* _ACTIVITY_
Go through the records line by line from the top and repeat each one exactly, ending with the line that contains "s.mem := rfl".

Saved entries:
/-! ### setChan -/

@[simp] theorem State.setChan_hobs (s : State) (c : Nat) (x : Channel) : (s.setChan c x).hobs = s.hobs := rfl
@[simp] theorem State.setChan_ranges (s : State) (c : Nat) (x : Channel) : (s.setChan c x).ranges = s.ranges := rfl
@[simp] theorem State.setChan_gates (s : State) (c : Nat) (x : Channel) : (s.setChan c x).gates = s.gates := rfl
@[simp] theorem State.setChan_mem (s : State) (c : Nat) (x : Channel) : (s.setChan c x).mem = s.mem := rfl
@[simp] theorem State.setChan_linePoi (s : State) (c : Nat) (x : Channel) : (s.setChan c x).linePoi = s.linePoi := rfl
@[simp] theorem State.setChan_stk (s : State) (c : Nat) (x : Channel) : (s.setChan c x).stk = s.stk := rfl
@[simp] theorem State.setChan_flg (s : State) (c : Nat) (x : Channel) : (s.setChan c x).flg = { s.flg with chans := put {} c x s.flg.chans } := rfl
@[simp] theorem State.setChan_tenants (s : State) (c : Nat) (x : Channel) : (s.setChan c x).tenants = s.tenants := rfl
@[simp] theorem State.setChan_shared (s : State) (c : Nat) (x : Channel) : (s.setChan c x).shared = s.shared := rfl
@[simp] theorem State.setChan_leaving (s : State) (c : Nat) (x : Channel) : (s.setChan c x).leaving = s.leaving := rfl
@[simp] theorem State.setChan_stage (s : State) (c : Nat) (x : Channel) : (s.setChan c x).stage = s.stage := rfl
@[simp] theorem State.setChan_stageFill (s : State) (c : Nat) (x : Channel) : (s.setChan c x).stageFill = s.stageFill := rfl
@[simp] theorem State.setChan_mantel (s : State) (c : Nat) (x : Channel) : (s.setChan c x).mantel = s.mantel := rfl
@[simp] theorem State.setChan_mantelOut (s : State) (c : Nat) (x : Channel) : (s.setChan c x).mantelOut = s.mantelOut := rfl
@[simp] theorem State.setChan_remote (s : State) (c : Nat) (x : Channel) : (s.setChan c x).remote = s.remote := rfl
@[simp] theorem State.setChan_nextRemote (s : State) (c : Nat) (x : Channel) : (s.setChan c x).nextRemote = s.nextRemote := rfl
@[simp] theorem State.setChan_spineLast (s : State) (c : Nat) (x : Channel) : (s.setChan c x).spineLast = s.spineLast := rfl
@[simp] theorem State.setChan_loopback (s : State) (c : Nat) (x : Channel) : (s.setChan c x).loopback = s.loopback := rfl
@[simp] theorem State.setChan_svc (s : State) (c : Nat) (x : Channel) : (s.setChan c x).svc = s.svc := rfl
@[simp] theorem State.setChan_com (s : State) (c : Nat) (x : Channel) : (s.setChan c x).com = s.com := rfl
@[simp] theorem State.setChan_tap (s : State) (c : Nat) (x : Channel) : (s.setChan c x).tap = s.tap := rfl
@[simp] theorem State.setChan_rt (s : State) (c : Nat) (x : Channel) : (s.setChan c x).rt = s.rt := rfl
@[simp] theorem State.setChan_clk (s : State) (c : Nat) (x : Channel) : (s.setChan c x).clk = s.clk := rfl
@[simp] theorem State.setChan_pwr (s : State) (c : Nat) (x : Channel) : (s.setChan c x).pwr = s.pwr := rfl
@[simp] theorem State.setChan_boot (s : State) (c : Nat) (x : Channel) : (s.setChan c x).boot = s.boot := rfl
@[simp] theorem State.setChan_trn (s : State) (c : Nat) (x : Channel) : (s.setChan c x).trn = s.trn := rfl
@[simp] theorem State.setChan_fresh (s : State) (c : Nat) (x : Channel) : (s.setChan c x).fresh = s.fresh := rfl
@[simp] theorem State.setChan_out (s : State) (c : Nat) (x : Channel) : (s.setChan c x).out = s.out := rfl
@[simp] theorem State.setChan_pending (s : State) (c : Nat) (x : Channel) : (s.setChan c x).pending = s.pending := rfl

* _RESULT_
/-! ### setChan -/

@[simp] theorem State.setChan_hobs (s : State) (c : Nat) (x : Channel) : (s.setChan c x).hobs = s.hobs := rfl
@[simp] theorem State.setChan_ranges (s : State) (c : Nat) (x : Channel) : (s.setChan c x).ranges = s.ranges := rfl
@[simp] theorem State.setChan_gates (s : State) (c : Nat) (x : Channel) : (s.setChan c x).gates = s.gates := rfl
@[simp] theorem State.setChan_mem (s : State) (c : Nat) (x : Channel) : (s.setChan c x).mem = s.mem := rfl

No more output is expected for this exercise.